EXTRACTED DATA below:

/-! ### Images of other devices and of contexts that have ended (R375, R407, R409) -/

/-- An image comes into memory here, at the save area its context names; what is no memory in canonical form is no image. -/
def State.bringImage (s : State) (i : SavedImage) : State :=
  if !i.ctx.memWf then s else
  let n := i.ctx.saveBytes i.trees
  let c : Ctx := { i.ctx with state := .preempted, saveSeed := s.free, savePages := s.saveAddrs i.ctx n }
  let s1 := s.writeSave c n s.free
  { s1 with dev := { s1.dev with brought := s1.dev.brought ++ [{ i with ctx := c }] }, free := s.free + 1 }

/-- An image under the number and page tables of the command, its tiles on their places. -/
def SavedImage.place (i : SavedImage) (c : Cmd) (pl : List (Nat × Nat)) : SavedImage :=
  let new := Ctx.create c i.ctx.savePasid i.ctx.ntile
  { i with
    ctx := { i.ctx with
      num := new.num
      pasid := new.pasid
      ptroot := new.ptroot
      saved := i.ctx.saved.map fun (t : Tile) => { t with phys := newPhys pl t.phys }
      savedRibs := i.ctx.savedRibs.map fun (r : Ribbon) => { r with tiles := r.tiles.map (newPhys pl) } }
    launches := i.launches.map fun (l : Launch) => { l with ctx := new.num }
    queues := i.queues.map fun (x : Queue) => { x with ctx := new.num, state := .preempted }
    trees := i.trees.map fun (t : Tree) => { t with ctx := new.num }
    objs := i.objs.map fun (o : Obj) => { o with ctx := new.num } }

/-- Whether nothing here has the numbers and the allocation ranges of an image; a DEAD queue gives up its number to it. -/
def State.imageFits (s : State) (i : SavedImage) : Bool :=
  (i.objs.all fun o => (s.obj? o.num).isNone) &&
  (i.queues.all fun x => ((s.queue? x.num).map fun y => decide (y.state = .dead)).getD true) &&
  (i.trees.all fun t => (s.tree? t.idx).isNone) &&
  i.ctx.allocRanges.all fun a => !s.dev.ctxs.any fun k => k.allocRanges.any fun b => decide (b.1 < b.2) && meets a.1 a.2 b

/-- The code images of a saved context, by base and size. -/
def SavedImage.images (i : SavedImage) : List (Nat × Nat) :=
  ((i.ctx.hBase, i.ctx.hSize) :: i.launches.map fun l => (l.task.imgBase, l.task.imgSize)).filter fun g => g.2 ≠ 0

/-- New bases for some images, each the first place free. -/
def placeImages : List (Nat × Nat) → List (Nat × Nat) → Option (List (Nat × Nat))
  | _, [] => some []
  | used, g :: l => (roomAmong used g.2).bind fun b => (placeImages ((b, b + g.2) :: used) l).map ((g.1, b) :: ·)

/-- A task whose image stands at another base. -/
def Task.rebase (t : Task) (bs : List (Nat × Nat)) : Task := { t with imgBase := newPhys bs t.imgBase }

/-- A saved context with its images at other bases. -/
def SavedImage.rebase (i : SavedImage) (bs : List (Nat × Nat)) : SavedImage :=
  { i with
    ctx := { i.ctx with
      hBase := newPhys bs i.ctx.hBase
      saved := i.ctx.saved.map fun (t : Tile) => { t with task := t.task.rebase bs } }
    launches := i.launches.map fun (l : Launch) => { l with task := l.task.rebase bs }
    code := i.images.foldl (fun m g => m.move i.code (12 * g.1) (12 * newPhys bs g.1) (12 * g.2)) Mem.empty }

/-- The object's header and entries as saved, each layer ABSENT without a pin (R375). -/
def State.putObj (s : State) (i : SavedImage) (o : Obj) : State :=
  let n := 64 * (i.near.readNat (o.addr + 4) 4 % 2048 + 1)
  let s : State := { s with dev := { s.dev with near := s.dev.near.copyRange i.near o.addr (o.addr + n), objs := s.dev.objs ++ [o] } }
  (List.range (s.objLayers o)).foldl (fun s l => s.setRes o l 0 (resGen (s.res o l)) 0) s

/-- What an image that has been placed holds joins the device; its code stands in the stores of its tiles' clusters, and its trees have
the generations and the frozen images that they had (R326, R330); its POWERs come after those that wait here (R432). -/
def State.install (s : State) (i : SavedImage) : State :=
  let code := i.ctx.saved.foldl (fun m t => i.images.foldl (fun m g =>
    m.move i.code (12 * g.1) (codeStore (t.phys / 16) + 12 * g.1) (12 * g.2)) m) s.dev.code
  let mine (n : Nat) : Bool := i.queues.any fun x => decide (x.num = n)
  let s1 : State := { s with dev := { s.dev with
    code := code
    ctxs := s.dev.ctxs ++ [i.ctx]
    launches := s.dev.launches ++ i.launches
    queues := (s.dev.queues.filter fun x => !mine x.num) ++ i.queues
    pointNext := s.dev.pointNext ++ i.queues.flatMap fun x =>
      (x.cmds.filter fun c => decide (c.state ≠ .done)).flatMap fun c => c.point x
    gens := i.gens ++ s.dev.gens.filter fun g => !(i.gens.any fun h => decide (h.1 = g.1))
    images := s.dev.images ++ i.frozen.filter fun x => !s.dev.images.contains x
    trees := s.dev.trees ++ i.trees } }
  i.objs.foldl (fun s o => s.putObj i o) s1

/-- One pin of a saved pin set: its layer is made RESIDENT at its own STAGE, with evictions as R364 requires, and pinned. The
restore waits where room cannot be made, and cannot be done where the load fails (R375). -/
def State.stagePin (s : State) (p : Nat × Nat) : Except Bool State :=
  match s.obj? p.1 with
  | none => .error true
  | some o =>
    if s.layerState o p.2 = 2 then .ok (s.pinLayer o p.2)
    else
      match s.room o p.2 with
      | none => .error false
      | some evs =>
        let s1 := (evs.foldl State.evict s).setLayerState o p.2 1
        if (s.loadRefused o p.2).isSome || (s1.copyFails o p.2).isSome then .error true
        else .ok (((s1.copyLayer o p.2).becomeResident o p.2).pinLayer o p.2)

/-- Every pin of the saved tiles, in their order. -/
def State.stagePins (s : State) (c : Ctx) : Except Bool State := (c.saved.flatMap Tile.homePins).foldlM State.stagePin s

/-- The restore of an image that no PREEMPTED context here has: the checks of R407, then its pinned layers, then resumption. -/
def State.restoreBrought (s : State) (x : Queue) (c : Cmd) (i : SavedImage) : CmdEnd :=
  if (s.ctx? (c.word 0x10 % 64)).isSome = true then .done s 1
  else if featUnion i.launches &&& featureMask ≠ featUnion i.launches then .done s 4
  else
    match s.placement i.ctx with
    | none => .done s 5
    | some pl =>
      if !s.imageFits i then .done s 5
      else
        match placeImages s.usedCode i.images with
        | none => .hold
        | some bs =>
          let j := (i.rebase bs).place c pl
          match (s.install j).stagePins j.ctx with
          | .ok s1 => .done (s1.resume j.ctx c (s.queuePasid x) (j.ctx.saved.map fun t => (t.phys, t.phys))) 0
          | .error true => .done s 8
          | .error false => .hold

/-- RESTORE: its checks in order, then placement and resumption. -/
def execCtxRestore (q sq : Nat) (s : State) : Host.Outcome State Fault Refusal :=
  s.ctxCmd q sq 3 fun s x c =>
    let n := c.word 0x10 % 64
    if !c.rootsOk then .done s 1
    else
      match s.savedAt (s.queuePasid x) (c.dword 0x20) with
      | none =>
        match s.broughtAt (s.queuePasid x) (c.dword 0x20) with
        | some i => s.restoreBrought x c i
        | none => if (s.ctx? n).isSome then .done s 1 else .done s 8
      | some old =>
        if n ≠ old.num ∧ (s.ctx? n).isSome = true then .done s 1
        else if s.savedFeat old &&& featureMask ≠ s.savedFeat old then .done s 4
        else
          match s.placement old with
          | none => .done s 5
          | some pl => .done (s.resume old c (s.queuePasid x) pl) 0

/-! ### QUEUE, RESUMEQ -/

/-- A number as the result of a sub-operation, or a refusal code with status 0x09 (R402). -/
def State.answerNum (s : State) (x : Queue) (c : Cmd) (n : Nat) (st : Nat) : CmdEnd := .done (s.putResult x (c.dword 0x38) n) st

/-- The queue that a descriptor describes (R397). -/
def queueOf (num : Nat) (d : List Byte) : Queue where
  num := num
  ring := fieldAt d 0 8
  logn := fieldAt d 8 4 % 32
  priv := fieldAt d 8 4 / 2 ^ 8 % 2 = 1
  ctx := fieldAt d 8 4 / 2 ^ 14 % 64
  statVa := fieldAt d 0x10 8
  t1 := fieldAt d 0x18 4
  t2 := fieldAt d 0x1C 4
  head := 0
  state := .active
  fcause := 0
  rung := 0
  cmds := []

def Queue.descOk (x : Queue) : Bool := x.ring % 4096 = 0 && decide (4 ≤ x.logn) && decide (x.logn ≤ 16) && x.statVa % 8 = 0

/-- A new queue, its doorbell at 0 and its status word written (R398). -/
def State.addQueue (s : State) (x : Queue) : State :=
  let s1 : State := { s with dev := { s.dev with
    queues := s.dev.queues ++ [x]
    host := { s.dev.host with dbell := s.dev.host.dbell.filter fun p => decide (p.1 ≠ x.num) } } }
  s1.cmdStore8 (s1.queuePasid x) x.statVa x.status

/-- QUEUE. -/
def execCtxQueue (q sq : Nat) (s : State) : Host.Outcome State Fault Refusal :=
  s.ctxCmd q sq 4 fun s x c =>
    let va := c.dword 0x10
    if va % 64 ≠ 0 then .done s 1
    else
      match s.resultBad x (c.dword 0x38), s.cmdRead (s.queuePasid x) va 64 with
      | some st, _ => .done s st
      | _, .error _ => .done s 6
      | none, .ok d =>
        if !(queueOf 0 d).descOk ∨ (s.runningCtx (queueOf 0 d).ctx).isNone = true then .done s 1
        else
          match ((List.range 256).drop 1).find? fun i => (s.queue? i).isNone with
          | none => s.answerNum x c 1 9
          | some n => (s.addQueue (queueOf n d)).answerNum x c n 0

/-- RESUMEQ. -/
def execCtxResumeq (q sq : Nat) (s : State) : Host.Outcome State Fault Refusal :=
  s.ctxCmd q sq 5 fun s _ c =>
    match s.queue? (c.word 0x10) with
    | none => .done s 1
    | some y =>
      match y.state with
      | .active => .done s 0
      | .faulted => .done (s.putQueue { y with state := .active, fcause := 0 }) 0
      | _ => .done s 1

/-! ### GRANT, HANDLER -/

/-- GRANT. -/
def execCtxGrant (q sq : Nat) (s : State) : Host.Outcome State Fault Refusal :=
  s.ctxCmd q sq 6 fun s _ c =>
    let n := c.word 0x10 % 64
    let base := c.word 0x14
    let len := c.word 0x18
    doneIf ((s.ctx? n).isSome && base % 65536 = 0 && len % 65536 = 0 &&
        (len = 0 || (decide (0x80000000 ≤ base) && decide (base + len ≤ 2 ^ 32)))) s
      (s.modCtx n fun k => { k with alloc := k.alloc.setIfInBounds (c.word 0x10 / 2 ^ 8 % 4) (base, len) })

/-- HANDLER: the image in the code stores of the context's clusters; cr.tvec on all its tiles. -/
def execCtxHandler (q sq : Nat) (s : State) : Host.Outcome State Fault Refusal :=
  s.ctxCmd q sq 7 fun s x c =>
    let n := c.word 0x10
    let size := c.word 0x14
    let entry := c.word 0x18
    let va := c.dword 0x20
    match s.runningCtx n with
    | none => .done s 1
    | some k =>
      if size = 0 ∨ codePackets < size ∨ size ≤ entry ∨ va % 4096 ≠ 0 then .done s 1
      else
        match s.cmdRead (s.queuePasid x) va (12 * size), s.codeRoom size with
        | .error _, _ => .done s 6
        | _, none => .hold
        | .ok bs, some base =>
          let vec := BitVec.ofNat 20 entry
          let s := s.placeCode (s.clustersOf n (List.range k.ntile)) base bs
          let s := s.modCtx n fun k => { k with hBase := base, hSize := size, tvec := vec }
          .done ((s.tilesOf n).foldl (fun s t => s.modTile t.phys fun u => { u with tvec := vec }) s) 0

End of EXTRACTED DATA.

● **WORK ORDER**: Here the output must be the lines above from the line with "images := s.dev.images" to the line with "let s1 := (evs.foldl", both included, duplicated word for word and nothing else.

● **SOLUTION FOR THIS TASK**:
    images := s.dev.images ++ i.frozen.filter fun x => !s.dev.images.contains x
    trees := s.dev.trees ++ i.trees } }
  i.objs.foldl (fun s o => s.putObj i o) s1

/-- One pin of a saved pin set: its layer is made RESIDENT at its own STAGE, with evictions as R364 requires, and pinned. The
restore waits where room cannot be made, and cannot be done where the load fails (R375). -/
def State.stagePin (s : State) (p : Nat × Nat) : Except Bool State :=
  match s.obj? p.1 with
  | none => .error true
  | some o =>
    if s.layerState o p.2 = 2 then .ok (s.pinLayer o p.2)
    else
      match s.room o p.2 with
      | none => .error false
      | some evs =>
        let s1 := (evs.foldl State.evict s).setLayerState o p.2 1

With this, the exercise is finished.